» **Description of the task**
Provide again, from the entries below, every line from the one containing "and BYTES. -/" through the one containing "def ownedSems (s", exactly as written, and no other line.

» **Records**
::::
-- ==== Sys2Proof/Machine/SaveArea.lean ====
section
/-! DEFINITION. The save area (R392 to R394): the header, the control context and nest state, the FE record and the window
extension, as bytes and read back from bytes. Reserved bits are cleared when a word is read back (R397). -/

namespace Sys2Proof.Machine

open Sys2Proof.Bits

/-! ## Places -/

/-- Bytes of the save area of an instance (R392). -/
def saveStride (ws : List Word) : Nat := 65536 * (1 + recW ws * recH ws)

/-- The area of the instance at position `q` of its launch: each instance has its own, in ascending work identifier
(R423). -/
def saveBase (ws : List Word) (q : Nat) : Word := recSave ws + BitVec.ofNat 64 (saveStride ws * q)

/-- Offset of the slot of relative FE (c, w) (R392). -/
def feSlotOff (ws : List Word) (c w : Nat) : Nat := 65536 * (1 + w * recW ws + c)

/-- Words as bytes. -/
def wordBytes (ws : List Nat) : List Byte := ws.flatMap (leBytes 8)

/-- Bytes padded with zeros or cut to a length. -/
def fitTo (n : Nat) (bs : List Byte) : List Byte := (bs ++ zeros n).take n

/-- A number of `n` bytes at an offset. -/
def numAt (bs : List Byte) (off n : Nat) : Nat := leNat ((bs.drop off).take n)

/-! ## The header (R393) -/

/-- NEST of the header: 00 idle or none, 01 running, 10 held. -/
def nestCode (n : Inst) : Nat :=
  match n.reg with
  | some r => match r.phase with
    | .idle => 0
    | .running => 1
    | .held => 2
  | none => 0

/-- The vector at which a region resumes: that of its next iteration. -/
def resumeVec (n : Inst) : List Nat := ((n.reg.bind fun r => r.nextVec).getD [0, 0, 0, 0, 0, 0])

/-- The header of an instance with a STATE and BYTES. -/
def headerBytes (s : State) (n : Inst) (ws : List Word) (state written : Nat) : List Byte :=
  let v := resumeVec n
  let r := n.reg
  fitTo 0x100 (wordBytes [
    0x45564153 * 2 ^ 32 + 1 * 2 ^ 24 + n.serial,
    state * 2 ^ 56 + n.ctx * 2 ^ 48 + s.tenantOf n.ctx * 2 ^ 44 + s.classOf n * 2 ^ 42 + nestCode n * 2 ^ 40,
    (r.elim 0 fun r => r.variant) % 65536 * 2 ^ 48 + recH ws * 2 ^ 16 + recW ws,
    ((r.bind fun r => r.nest).elim 0 fun n => n.blk.toNat)]
    ++ v.flatMap (leBytes 4) ++ leBytes 8 written)

/-! ## Control context and nest state (R394) -/

/-- The seventeen special registers in the order of R394. -/
def savedRegs : List Nat :=
  [0x000, 0x004, 0x005, 0x010, 0x011, 0x012, 0x013, 0x014, 0x018, 0x019, 0x01A, 0x01B, 0x01C, 0x01D, 0x021, 0x028, 0x029]

/-- An asynchronous fault as an entry of 24 bytes. -/
def asyncBytes (t : TrapInfo) : List Byte := wordBytes [t.slot % 256 * 256 + t.code % 256, t.addr.toNat, (t.arg.getD 0).toNat]

/-- The owned mask of a context's semaphores at a core. -/
def ownedSems (s : State) (core ctx : Nat) : List Nat :=
  (List.range 64).filter fun k => (agetD ⟨0, none, [], []⟩ k (s.core core).sems : Sem).owner == some (BitVec.ofNat 8 ctx)

/-- A set of bits as a number. -/
def maskOf (ks : List Nat) : Nat := ks.dedup.foldl (fun v k => v + 2 ^ k) 0

/-- Count of a semaphore that the context owns; 0 for another's. -/
def savedSem (s : State) (core ctx k : Nat) : Nat :=
  if (ownedSems s core ctx).contains k then (agetD ⟨0, none, [], []⟩ k (s.core core).sems : Sem).count.toNat else 0

/-- 0x0100 to 0x08FF: the control context. -/
def ctlBytes (s : State) (n : Inst) : List Byte :=
  let c := n.ctl
  fitTo 0x800
    (wordBytes ((List.range 64).map fun k => if k = 0 then 0 else (c.regs.toList.getD k 0).toNat)
      ++ wordBytes [c.pending.toNat, c.next.toNat]
      ++ wordBytes (savedRegs.map fun r => (sysValue s n r).toNat)
      ++ wordBytes ((List.range 16).map fun k => (c.ecstate.toList.getD k 0).toNat)
      ++ (List.range 64).flatMap (fun k => leBytes 4 (savedSem s n.cluster n.ctx k))
      ++ wordBytes [maskOf (ownedSems s n.cluster n.ctx), c.async.length]
      ++ c.async.flatMap asyncBytes)

/-- The port at index `p` of a region: its base or handle. -/
def portWord (r : Region) (p : Nat) : Nat := (agetD ⟨0, .virt, false⟩ p r.ports).base.toNat

/-- AS, CH and whether a port is attached, in one byte: the model's own place for them (log 46). -/
def portFlags (r : Region) (p : Nat) : Nat :=
  match aget p r.ports with
  | some q => 8 + (if q.ch then 4 else 0) + (match q.as with | .virt => 0 | .cab => 1 | .war => 2)
  | none => 0

/-- How far the current nest is: started, asked for by an FRUN, failed (log 46). -/
def nestFlags (r : Region) : Nat :=
  match r.nest with
  | some n => (if n.started then 1 else 0) + (if n.run then 2 else 0) + (if n.failed then 4 else 0)
  | none => 0

/-- 0x0900 to 0x0FFF: the region's nest state. -/
def nestBytes (n : Inst) : List Byte :=
  match n.reg with
  | none => zeros 0x700
  | some r =>
    fitTo 0x700 (zeros 0x10 ++ wordBytes ((List.range 64).map (portWord r))
      ++ (List.range 256).map (fun b => BitVec.ofNat 8 (agetD 0xFF b r.att))
      ++ wordBytes [min r.committed (2 ^ 32 - 1) * 2 ^ 32 + r.events.toNat]
      ++ wordBytes ((List.range 64).map fun p => agetD 0 p r.fcnt % 2 ^ 64)
      ++ (List.range 64).map (fun p => BitVec.ofNat 8 (portFlags r p)) ++ leBytes 1 (nestFlags r))

/-! ## The FE record (R394) -/

/-- An exact product as a word of the window extension: sign 63, output 62:56, exponent 55:44 with bias 2,048, magnitude
43:0; exponent 0xFFF marks an infinity (magnitude 0) or NaN (1) (log 46). -/
def termWord (o : Nat) (t : Num) : Nat :=
  match t with
  | .nan => o % 128 * 2 ^ 56 + 0xFFF * 2 ^ 44 + 1
  | .inf g => (if g then 2 ^ 63 else 0) + o % 128 * 2 ^ 56 + 0xFFF * 2 ^ 44
  | .fin g m e => (if g then 2 ^ 63 else 0) + o % 128 * 2 ^ 56 + (e + 2048).toNat % 4096 * 2 ^ 44 + m % 2 ^ 44

/-- An exact product read back: its output and value. -/
def wordTerm (w : Nat) : Nat × Num :=
  let g := bit w 63
  let e := bits w 55 44
  let m := bits w 43 0
  (bits w 62 56, if e = 0xFFF then (if m = 0 then .inf g else .nan) else .fin g m ((e : Int) - 2048))

/-- The open windows that an FE carries (R319): those of a running context with CARRY = 1. -/
def carriedWins (f : Fe) : Assoc Window := if Cfg.carry f.ctxWords then f.core.wins else []

/-- The exact products of an FE's carried open windows (R392). -/
def windowTerms (f : Fe) : List (Nat × Num) := (carriedWins f).flatMap fun (x : Nat × Window) => x.2.terms.map fun t => (x.1, t)

/-- The window extension. -/
def extensionBytes (f : Fe) : List Byte := wordBytes ((windowTerms f).map fun x => termWord x.1 x.2)

/-- Identifier of the context in a slot; 0 when the slot is empty. -/
def slotId (f : Fe) (k : Nat) : Nat := Cfg.id (f.slots.getD k [])

/-- The FE record, 2 KiB. -/
def feRecord (f : Fe) : List Byte :=
  let c := f.core
  let head := (List.range 8).flatMap (fun k => leBytes 2 (if (f.slots.getD k []).isEmpty then 0 else slotId f k))
    ++ leBytes 1 (f.run.elim 0 fun k => k + 1) ++ leBytes 1 ((if f.live then 1 else 0) + (if f.stoch then 2 else 0))
    ++ leBytes 2 (windowTerms f).length
  let win := fun (o : Nat) => agetD ⟨[], 0, 0⟩ o (carriedWins f)
  fitTo 0x800 (fitTo 0x20 head
    ++ wordBytes (c.k.toList.map BitVec.toNat)
    ++ (List.range 16).flatMap (fun k => let p := agetD (0, 0#64) k c.pendK; wordBytes [p.2.toNat, p.1])
    ++ f.vc.toList.map (fun v => v.setWidth 8)
    ++ wordBytes (f.bs.toList.map BitVec.toNat)
    ++ c.mask.toList.flatMap (fun v => leBytes 2 v.toNat) ++ c.ltag.toList.map (fun v => v.setWidth 8)
    ++ c.seed.toList.flatMap (fun v => leBytes 2 v.toNat) ++ c.idx.toList.flatMap (fun v => leBytes 2 v.toNat)
    ++ c.fsm.toList.map (fun v => v.setWidth 8)
    ++ fitTo 0x10 (leBytes 1 (if c.bank then 1 else 0) ++ leBytes 1 (if c.wide then 1 else 0) ++ leBytes 2 c.taken)
    ++ fitTo 0xB0 ((List.range 64).flatMap fun o => leBytes 1 (win o).sa ++ leBytes 1 (win o).sb)
    ++ wordBytes (c.acc.toList.map fun a => a.parity.toNat * 2 ^ 48 + a.v.toNat))

/-- LIVE of a record (R394). -/
def recordLive (bs : List Byte) : Bool := bit (numAt bs 0x11 1) 0

/-- NWIN of a record. -/
def recordNwin (bs : List Byte) : Nat := numAt bs 0x12 2

/-- The open windows from the extension's words, in their order. -/
def readWindows (bs ext : List Byte) : Assoc Window :=
  (List.range (min 1984 (recordNwin bs))).foldl (fun m k =>
    let (o, t) := wordTerm (word8 ext k)
    if o < 64 then
      let w := agetD ⟨[], numAt bs (0x350 + 2 * o) 1, numAt bs (0x351 + 2 * o) 1⟩ o m
      aset o { w with terms := w.terms ++ [t] } m
    else m) []

/-- The core of an FE read back from its record and extension. -/
def readCore (bs ext : List Byte) : FeCore :=
  { k := Vector.ofFn fun j => BitVec.ofNat 64 (numAt bs (0x020 + 8 * j.val) 8)
    pendK := (List.range 16).filterMap fun j =>
      let tag := numAt bs (0x0A8 + 16 * j) 8 % 16
      if tag = 0 then none else some (j, tag, BitVec.ofNat 64 (numAt bs (0x0A0 + 16 * j) 8))
    acc := Vector.ofFn fun j => let w := numAt bs (0x400 + 8 * j.val) 8; ⟨BitVec.ofNat 48 w, BitVec.ofNat 3 (w / 2 ^ 48)⟩
    bank := bit (numAt bs 0x340 1) 0
    taken := numAt bs 0x342 2
    wide := bit (numAt bs 0x341 1) 0
    wins := readWindows bs ext
    fsm := Vector.ofFn fun j => BitVec.ofNat 5 (numAt bs (0x330 + j.val) 1)
    mask := Vector.ofFn fun j => BitVec.ofNat 16 (numAt bs (0x2C0 + 2 * j.val) 2)
    ltag := Vector.ofFn fun j => BitVec.ofNat 3 (numAt bs (0x2E0 + j.val) 1)
    seed := Vector.ofFn fun j => BitVec.ofNat 12 (numAt bs (0x2F0 + 2 * j.val) 2)
    idx := Vector.ofFn fun j => BitVec.ofNat 12 (numAt bs (0x310 + 2 * j.val) 2) }

/-- An FE read back: what its record gives; its context slots are filled separately. -/
def readFe (bs ext : List Byte) : Fe :=
  { Fe.fresh with
    core := readCore bs ext
    vc := Vector.ofFn fun j => BitVec.ofNat 5 (numAt bs (0x1A0 + j.val) 1)
    bs := Vector.ofFn fun j => BitVec.ofNat 33 (numAt bs (0x1C0 + 8 * j.val) 8)
    stoch := bit (numAt bs 0x11 1) 1
    live := recordLive bs }

/-- The running slot of a record. -/
def recordRun (bs : List Byte) : Option Nat :=
  let r := numAt bs 0x10 1
  if 1 ≤ r ∧ r ≤ 8 then some (r - 1) else none

/-! ## The control context and nest state read back -/

/-- Bits of a word of the first 4 KiB. -/
def areaWord (bs : List Byte) (off : Nat) : Word := BitVec.ofNat 64 (numAt bs off 8)

/-- An entry of the pending queue read back (R382, R394); a region's fault reports the vector at which it resumes, and holds
what it held. -/
def readAsync (bs : List Byte) (vec : List Nat) (was : List TrapInfo) (k : Nat) : TrapInfo :=
  let w := numAt bs (0x528 + 24 * k) 8
  let slot := bits w 15 8
  let ofRegion := slot = 0xC0 ∨ slot = 0xC3 ∨ (slot = 0xC4 ∧ numAt bs (0x538 + 24 * k) 8 = 1)
  { code := bits w 7 0, blk := 0, slot, addr := areaWord bs (0x530 + 24 * k)
    arg := if slot = 0xC3 then none else some (areaWord bs (0x538 + 24 * k))
    iter := if ofRegion then some vec else none
    hold := (was[k]?).elim 0 fun t => t.hold }

/-- VEC0 to VEC5. -/
def readVec (bs : List Byte) : List Nat := (List.range 6).map fun d => numAt bs (0x20 + 4 * d) 4

/-- A control context read back from the first 4 KiB; what the area does not hold stays with the context (log 46). -/
def savedCtl (bs : List Byte) (c : Ctl) : Ctl :=
  let reg := fun (k : Nat) => areaWord bs (0x310 + 8 * k)
  { c with
    regs := Vector.ofFn fun j => if j.val = 0 then 0 else areaWord bs (0x100 + 8 * j.val)
    pending := areaWord bs 0x300, next := top58 (areaWord bs 0x308)
    step := (reg 0).getLsbD 1, dz := (reg 0).getLsbD 0, prev := (reg 1).getLsbD 1, cur := (reg 1).getLsbD 0
    vecbase := top58 (reg 2), faultCode := (reg 3).setWidth 8, faultBlk := top58 (reg 4), faultSlot := (reg 5).setWidth 8
    faultAddr := reg 6, faultArg := reg 7, faultIter := Vector.ofFn fun j => (reg (8 + j.val)).setWidth 32
    resident := (reg 14).toNat, resetStat := reg 15 &&& 0x80000000FFFFFFFF, evpend := (reg 16).setWidth 4
    ecstate := Vector.ofFn fun j => areaWord bs (0x398 + 8 * j.val) &&& 0xFFFFFFFFFFFFFFC7
    async := (List.range (min asyncCap (numAt bs 0x520 8))).map (readAsync bs (readVec bs) c.async) }

/-- The owned mask of the area: semaphore numbers. -/
def readSems (bs : List Byte) : List Nat := (List.range 64).filter fun k => bit (numAt bs 0x518 8) k

/-- Count of a saved semaphore. -/
def readSemCount (bs : List Byte) (k : Nat) : Nat := numAt bs (0x418 + 4 * k) 4

/-- A port read back; none when nothing was attached to it. -/
def readPort (bs : List Byte) (p : Nat) : Option (Nat × Port) :=
  let f := numAt bs (0xE18 + p) 1
  if bit f 3 then some (p, ⟨areaWord bs (0x910 + 8 * p), if bits f 1 0 = 1 then .cab else if bits f 1 0 = 2 then .war else .virt, bit f 2⟩)
  else none

/-- Attachments read back. -/
def readAtt (bs : List Byte) : Assoc Nat :=
  (List.range 256).filterMap fun b =>
    let p := numAt bs (0xB10 + b) 1
    if p < 64 then some (b, p) else none

/-- A region with the nest state of the area. -/
def readNest (bs : List Byte) (r : Region) : Region :=
  { r with
    ports := (List.range 64).filterMap (readPort bs), att := readAtt bs, committed := numAt bs 0xC14 4
    events := BitVec.ofNat 4 (numAt bs 0xC10 4) &&& 0b1010#4
    fcnt := (List.range 64).filterMap fun p => let c := numAt bs (0xC18 + 8 * p) 8; if c = 0 then none else some (p, c) }

/-- The header agrees with the instance and says saved (R397). -/
def headerAgrees (s : State) (n : Inst) (ws : List Word) (bs : List Byte) : Bool :=
  let w := fun k => numAt bs (8 * k) 8
  bits (w 0) 63 32 == 0x45564153 && bits (w 0) 31 24 == 1 && bits (w 0) 23 0 == n.serial && bits (w 1) 63 56 == 0x02
    && bits (w 1) 55 48 == n.ctx && bits (w 1) 47 44 == s.tenantOf n.ctx && bits (w 1) 43 42 == s.classOf n
    && bits (w 2) 31 16 == recH ws && bits (w 2) 15 0 == recW ws

end Sys2Proof.Machine
end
::::
» **Written response**
/-- The header of an instance with a STATE and BYTES. -/
def headerBytes (s : State) (n : Inst) (ws : List Word) (state written : Nat) : List Byte :=
  let v := resumeVec n
  let r := n.reg
  fitTo 0x100 (wordBytes [
    0x45564153 * 2 ^ 32 + 1 * 2 ^ 24 + n.serial,
    state * 2 ^ 56 + n.ctx * 2 ^ 48 + s.tenantOf n.ctx * 2 ^ 44 + s.classOf n * 2 ^ 42 + nestCode n * 2 ^ 40,
    (r.elim 0 fun r => r.variant) % 65536 * 2 ^ 48 + recH ws * 2 ^ 16 + recW ws,
    ((r.bind fun r => r.nest).elim 0 fun n => n.blk.toNat)]
    ++ v.flatMap (leBytes 4) ++ leBytes 8 written)

/-! ## Control context and nest state (R394) -/

/-- The seventeen special registers in the order of R394. -/
def savedRegs : List Nat :=
  [0x000, 0x004, 0x005, 0x010, 0x011, 0x012, 0x013, 0x014, 0x018, 0x019, 0x01A, 0x01B, 0x01C, 0x01D, 0x021, 0x028, 0x029]

/-- An asynchronous fault as an entry of 24 bytes. -/
def asyncBytes (t : TrapInfo) : List Byte := wordBytes [t.slot % 256 * 256 + t.code % 256, t.addr.toNat, (t.arg.getD 0).toNat]

/-- The owned mask of a context's semaphores at a core. -/
def ownedSems (s : State) (core ctx : Nat) : List Nat :=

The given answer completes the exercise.